/-! ## Bits one after the other -/

theorem lastDir_bitsEvents (d : Held Dir) : lastDir q d (bitsEvents c xs) = d := by
  induction xs with
  | nil => rfl
  | cons x xs ih => rw [bitsEvents_cons, lastDir_append, lastDir_clockedBit, ih]

theorem lastPull_bitsEvents : lastPull q y (bitsEvents c xs) = y := by
  induction xs with
  | nil => rfl
  | cons x xs ih => rw [bitsEvents_cons, lastPull_append, lastPull_clockedBit, ih]

theorem lastSent_cons : lastSent y (x :: xs) = lastSent (x.sent.elim y .is) xs := by
  obtain ⟨_ | b, a⟩ := x <;> rfl

theorem lastLvl_bitsEvents (hxs : xs ≠ []) : lastLvl sda q y (bitsEvents c xs) =
    if q = c.scClk then .is c.scCpol else if q = c.scOut then lastSent y xs else y := by
  induction xs generalizing y with
  | nil => exact absurd rfl hxs
  | cons x xs ih =>
    rw [bitsEvents_cons, lastLvl_append, lastLvl_clockedBit, lastSent_cons]
    cases xs with
    | nil => rfl
    | cons x' xs => rw [ih (List.cons_ne_nil _ _)]; split_ifs <;> rfl

theorem levelsOf_bitsEvents (h : c.scOut ≠ c.scClk) :
    levelsOf c.scClk (bitsEvents c xs) = (List.replicate xs.length [!c.scCpol, c.scCpol]).flatten := by
  induction xs with
  | nil => rfl
  | cons x xs ih =>
    rw [bitsEvents_cons, levelsOf_append, levelsOf_clockedBit h, ih, List.length_cons, List.replicate_succ,
      List.flatten_cons]

/-- What every sample finds on a pin, where each bit alone decides it. -/
theorem levelAtSamples_bitsEvents (f : ClockedBit → Held Bit)
    (h : ∀ x ∈ xs, ∀ y, levelAtSamples q y (x.events c) = [f x]) :
    levelAtSamples q y (bitsEvents c xs) = xs.map f := by
  induction xs generalizing y with
  | nil => rfl
  | cons x xs ih =>
    obtain ⟨hx, hxs⟩ := List.forall_mem_cons.1 h
    rw [bitsEvents_cons, levelAtSamples_append, hx, ih hxs]
    rfl

/-- Every sample of SC.TRANSFER finds on the output the bit just sent. -/
theorem levelAtSamples_transferEvents (h : c.scOut ≠ c.scClk) (hl : bs.length = 8) :
    levelAtSamples c.scOut y (commandEvents c (.scTransfer v) bs) = (msbFirst v).map .is := by
  rw [commandEvents_eq_bitsEvents (.inr (.inr ⟨v, rfl⟩)), levelAtSamples_bitsEvents fun x => x.sent.elim .unk .is]
  · obtain ⟨b7, b6, b5, b4, b3, b2, b1, b0, rfl⟩ := eight_cases hl
    rfl
  · intro x hx y
    obtain ⟨⟨b, a⟩, -, rfl⟩ := List.mem_map.1 hx
    exact levelAtSamples_scOut_clockedBit h b a

end Bits
end Sys2Proof.Proofs

/-! SUPPORT. What a completed serial-clock command leaves behind: SC.BEGIN by its six events, and the three commands that
clock a byte once for all of them (spec/41_serialclock.md R78, R80 to R82). -/

namespace Sys2Proof.Proofs

open Sys2Proof.Machine Sys2Proof.Safety Sys2Proof.Laws

variable {s t u : State} {i : Instr} {es : List PinEvent} {bs : List Bit} {c : Config} {q : PinId}

/-! ## SC.BEGIN (41 R78) -/

theorem exec_scBegin (s : State) : exec .scBegin s = .next (writeRes .none (performAll (beginEvents s.cfg) s)) := rfl

theorem lastDir_beginEvents (h : admitted c = true) (d : Held Dir) : lastDir q d (beginEvents c) =
    if q = c.scIn then .is .input else if q = c.scOut ∨ q = c.scClk then .is .output else d := by
  obtain ⟨hclk, hout⟩ := admitted_scIn h
  by_cases hin : q = c.scIn
  · simp [beginEvents, lastDir, hin, hclk.symm, hout.symm]
  · by_cases hc : q = c.scClk
    · simp [beginEvents, lastDir, hc, hclk.symm]
    · simp [beginEvents, lastDir, hin, hc, Ne.symm hin, Ne.symm hc, eq_comm (a := q)]

theorem lastLvl_beginEvents {sda : List PinId} (h : admitted c = true) (y : Held Bit) : lastLvl sda q y (beginEvents c) =
    if q = c.scClk then .is c.scCpol else if q = c.scOut then .is (!c.scCpha) else y := by
  by_cases hc : q = c.scClk
  · simp [beginEvents, lastLvl, hc, scOut_ne_scClk h]
  · simp [beginEvents, lastLvl, hc, Ne.symm hc, eq_comm (a := q)]

theorem lastPull_beginEvents (y : Held Bit) : lastPull q y (beginEvents c) =
    if q = c.scIn then .is c.scPullup else y := by
  simp [beginEvents, lastPull, eq_comm (a := q)]

theorem levelsOf_beginEvents (h : admitted c = true) : levelsOf c.scClk (beginEvents c) = [c.scCpol] := by
  simp [beginEvents, levelsOf, scOut_ne_scClk h]

/-! ## The commands that clock a byte (41 R80 to R82) -/

/-- `t` is what a command that clocks a byte leaves of `s` when its samples read `bs` (20 R33, 41 R80 to R82). -/
structure ByteClocked (s : State) (i : Instr) (bs : List Bit) (t : State) : Prop where
  length : bs.length = sampleCount s.cfg i
  appended : Appended s t (commandEvents s.cfg i bs)
  res : t.res = commandResult s.cfg i bs
  undriven : (∀ a, line s s.cfg.scIn ≠ .driven a) →
    EnvAnswers s.answers s.trace (commandEvents s.cfg i bs) ∧ t.answers = s.answers.drop (sampleCount s.cfg i)
  driven : ∀ a, line s s.cfg.scIn = .driven a → bs = List.replicate (sampleCount s.cfg i) a ∧ t.answers = s.answers
  latOf : ∀ q, t.latOf q = if q = s.cfg.scClk then .is s.cfg.scCpol
    else if q = s.cfg.scOut then lastSent (s.latOf q) (clockedBits i bs) else s.latOf q
  dirOf : ∀ q, t.dirOf q = s.dirOf q
  puOf : ∀ q, t.puOf q = s.puOf q
  control : SameControl s t

theorem exec_byteClocked (h : ClocksByte i) (s : State) (hadm : admitted s.cfg = true) :
    ∃ bs t, exec i s = .next t ∧ ByteClocked s i bs t := by
  obtain ⟨bs, u, hl, he, hp, -, henv, hdriven⟩ := exec_performs i s
  have hbits := commandEvents_eq_bitsEvents (c := s.cfg) (bs := bs) h
  have hxs : clockedBits i bs ≠ [] := List.ne_nil_of_length_pos (by rw [length_clockedBits h hl]; decide)
  refine ⟨bs, _, he, hl, hp.trace, rfl, fun hd => ?_, hl ▸ hdriven h.not_twoWire hadm, fun q => (hp.latOf q).trans ?_,
    fun q => (hp.dirOf q).trans ?_, fun q => (hp.puOf q).trans ?_, hp.cfg, hp.prog, hp.flt, hp.cp⟩
  · obtain ⟨hu, ha⟩ := henv hadm hd
    refine ⟨ha, ?_⟩
    rw [writeRes_answers, hu, performAll_answers, samplesIn_commandEvents hl, hl]
  · rw [hbits, lastLvl_bitsEvents hxs]
  · rw [hbits, lastDir_bitsEvents]
  · rw [hbits, lastPull_bitsEvents]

————

Problem details
Going back over the entries above, copy word for word every line from the one that has "three commands that" on through the one that has "theorem exec_scBegin (s".

Completed task
/-! SUPPORT. What a completed serial-clock command leaves behind: SC.BEGIN by its six events, and the three commands that
clock a byte once for all of them (spec/41_serialclock.md R78, R80 to R82). -/

namespace Sys2Proof.Proofs

open Sys2Proof.Machine Sys2Proof.Safety Sys2Proof.Laws

variable {s t u : State} {i : Instr} {es : List PinEvent} {bs : List Bit} {c : Config} {q : PinId}

/-! ## SC.BEGIN (41 R78) -/

theorem exec_scBegin (s : State) : exec .scBegin s = .next (writeRes .none (performAll (beginEvents s.cfg) s)) := rfl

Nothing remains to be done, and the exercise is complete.